▸ **TASK**:
Within the records below, filter for lines carrying the word "reason" and copy them.

Dataset items
....

-- ==== Sys2Proof/Safety.lean ====
section
/-! DEFINITION. What a safe hub is, in the terms the statements use: when a port takes a frame, what an answered request leaves, and the
invariants of the link switch, of the money of the parties, of the payment queue and of the shift's trips. -/

namespace Sys2Proof.Machine

/-! ### Taking and answering -/

/-- Port `q` takes a good frame at once: the hub is in RUN and the port is UP and not shut (R163, R164). -/
abbrev State.hears (s : State) (q : Port) : Prop :=
  s.power.state = .run ∧ (s.port q).up = true ∧ (s.port q).shut = false

/-- The hub in which a request from `a` is answered: the state with the silence timer of its port restarted by the frame (R163). -/
abbrev State.heard (s : State) (a : Arrival) : State :=
  restartSilence a.port s

/-- What answering a request with `f` leaves of a state: the port's silence timer restarted by the request's frame (R163) and the
reply placed (R178). -/
def State.answered (s : State) (a : Arrival) (f : Frame) : State :=
  emit a.port f (s.heard a)

/-- The reply of a request that is DONE without a clamp. -/
def doneReply (a : Arrival) (r : RequestName) (fields : List Byte) : Frame :=
  replyFrame a.tag r.code (.ok fields)

/-- The reply of a request REFUSED for a reason that names no item. -/
def refusedReply (a : Arrival) (r : RequestName) (reason : Reason) : Frame :=
  replyFrame a.tag r.code (.refuse reason)

/-- The reply NOT_PERMITTED (R176, R177). -/
def notPermittedReply (a : Arrival) (r : RequestName) : Frame :=
  statusFrame a.tag r.code .notPermitted

/-- The reply MALFORMED (R176). -/
def malformedReply (a : Arrival) (r : RequestName) : Frame :=
  statusFrame a.tag r.code .malformed

/-- The command that is the arrival of a request. -/
def RequestName.command (r : RequestName) (a : Arrival) (args : List Byte) : Instr :=
  match r with
  | .loadBegin => .loadBegin a args
  | .loadPart => .loadPart a args
  | .loadCommit => .loadCommit a args
  | .tariffRead => .tariffRead a args
  | .tariffStatus => .tariffStatus a args
  | .setClock => .setClock a args
  | .setCabId => .setCabId a args
  | .hire => .hire a args
  | .total => .total a args
  | .resume => .resume a args
  | .void => .void a args
  | .payCash => .payCash a args
  | .closeTrip => .closeTrip a args
  | .addExtra => .addExtra a args
  | .setTariff => .setTariff a args
  | .setStation => .setStation a args
  | .share => .share a args
  | .partyRead => .partyRead a args
  | .milestoneSet => .milestoneSet a args
  | .milestoneRead => .milestoneRead a args
  | .offerCard => .offerCard a args
  | .cancelCard => .cancelCard a args
  | .policySet => .policySet a args
  | .refusalListAdd => .refusalListAdd a args
  | .refusalListRemove => .refusalListRemove a args
  | .refusalListClear => .refusalListClear a args
  | .payStatus => .payStatus a args
  | .shiftOpen => .shiftOpen a args
  | .shiftBreak => .shiftBreak a args
  | .shiftResume => .shiftResume a args
  | .shiftClose => .shiftClose a args
  | .totalsRead => .totalsRead a args
  | .totalsThaw => .totalsThaw a args
  | .reportRead => .reportRead a args
  | .reportDrop => .reportDrop a args
  | .offDutyOverride => .offDutyOverride a args
  | .emergencyClear => .emergencyClear a args
  | .viewSet => .viewSet a args
  | .imageSet => .imageSet a args
  | .stripesSet => .stripesSet a args
  | .blockSet => .blockSet a args
  | .signStatus => .signStatus a args
  | .signRead => .signRead a args
  | .timerSet => .timerSet a args
  | .comparatorSet => .comparatorSet a args
  | .timerStart => .timerStart a args
  | .timerStop => .timerStop a args
  | .timerStopAtEnd => .timerStopAtEnd a args
  | .timerStatus => .timerStatus a args
  | .lampWrite => .lampWrite a args
  | .answer => .answer a args
  | .hangup => .hangup a args
  | .gainsSet => .gainsSet a args
  | .intercomStatus => .intercomStatus a args
  | .chimeRead => .chimeRead a args
  | .chimeSet => .chimeSet a args
  | .routeSet => .routeSet a args
  | .routeRead => .routeRead a args
  | .portStatus => .portStatus a args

....

▸ **ANSWER TO THIS TASK**:
/-- The reply of a request REFUSED for a reason that names no item. -/
def refusedReply (a : Arrival) (r : RequestName) (reason : Reason) : Frame :=
  replyFrame a.tag r.code (.refuse reason)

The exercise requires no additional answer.